■ Your goal ■
When the string "shiftOperand" is part of a line below, that line should be copied.

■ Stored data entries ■
☆ ☆ ☆ ☆ ☆
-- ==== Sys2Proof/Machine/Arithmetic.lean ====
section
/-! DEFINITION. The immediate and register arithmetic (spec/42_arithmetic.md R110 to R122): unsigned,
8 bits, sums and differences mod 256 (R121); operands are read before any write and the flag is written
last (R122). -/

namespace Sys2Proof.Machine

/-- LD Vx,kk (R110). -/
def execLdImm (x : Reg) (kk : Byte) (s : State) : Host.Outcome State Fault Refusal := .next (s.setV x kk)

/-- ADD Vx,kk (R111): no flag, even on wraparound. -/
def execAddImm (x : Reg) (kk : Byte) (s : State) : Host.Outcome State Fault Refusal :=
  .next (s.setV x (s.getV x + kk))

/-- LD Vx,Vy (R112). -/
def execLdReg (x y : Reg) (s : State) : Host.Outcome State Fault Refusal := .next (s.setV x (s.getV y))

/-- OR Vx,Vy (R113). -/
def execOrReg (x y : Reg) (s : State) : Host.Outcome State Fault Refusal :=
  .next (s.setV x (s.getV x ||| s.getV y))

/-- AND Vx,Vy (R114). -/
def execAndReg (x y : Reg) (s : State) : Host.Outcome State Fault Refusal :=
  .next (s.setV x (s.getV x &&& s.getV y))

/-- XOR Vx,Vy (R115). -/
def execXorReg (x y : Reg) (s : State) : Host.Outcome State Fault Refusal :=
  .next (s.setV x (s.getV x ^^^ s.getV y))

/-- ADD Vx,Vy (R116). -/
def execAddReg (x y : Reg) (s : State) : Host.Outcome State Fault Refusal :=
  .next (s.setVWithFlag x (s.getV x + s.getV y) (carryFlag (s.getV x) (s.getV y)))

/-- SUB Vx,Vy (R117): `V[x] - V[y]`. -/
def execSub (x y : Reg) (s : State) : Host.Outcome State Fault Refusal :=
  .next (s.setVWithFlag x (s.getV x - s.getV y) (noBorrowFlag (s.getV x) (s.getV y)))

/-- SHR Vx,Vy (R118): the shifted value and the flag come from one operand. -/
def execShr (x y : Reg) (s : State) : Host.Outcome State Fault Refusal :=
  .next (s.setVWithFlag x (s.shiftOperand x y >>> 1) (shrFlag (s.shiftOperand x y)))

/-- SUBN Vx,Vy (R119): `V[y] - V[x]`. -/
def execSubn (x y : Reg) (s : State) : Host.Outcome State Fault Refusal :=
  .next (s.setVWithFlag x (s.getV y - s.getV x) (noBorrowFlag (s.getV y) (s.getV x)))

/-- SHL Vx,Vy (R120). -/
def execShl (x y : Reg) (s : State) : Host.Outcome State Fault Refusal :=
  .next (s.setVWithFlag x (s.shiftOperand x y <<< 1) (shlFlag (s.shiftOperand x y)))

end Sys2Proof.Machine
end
☆ ☆ ☆ ☆ ☆
■ Exercise answer ■
  .next (s.setVWithFlag x (s.shiftOperand x y >>> 1) (shrFlag (s.shiftOperand x y)))
  .next (s.setVWithFlag x (s.shiftOperand x y <<< 1) (shlFlag (s.shiftOperand x y)))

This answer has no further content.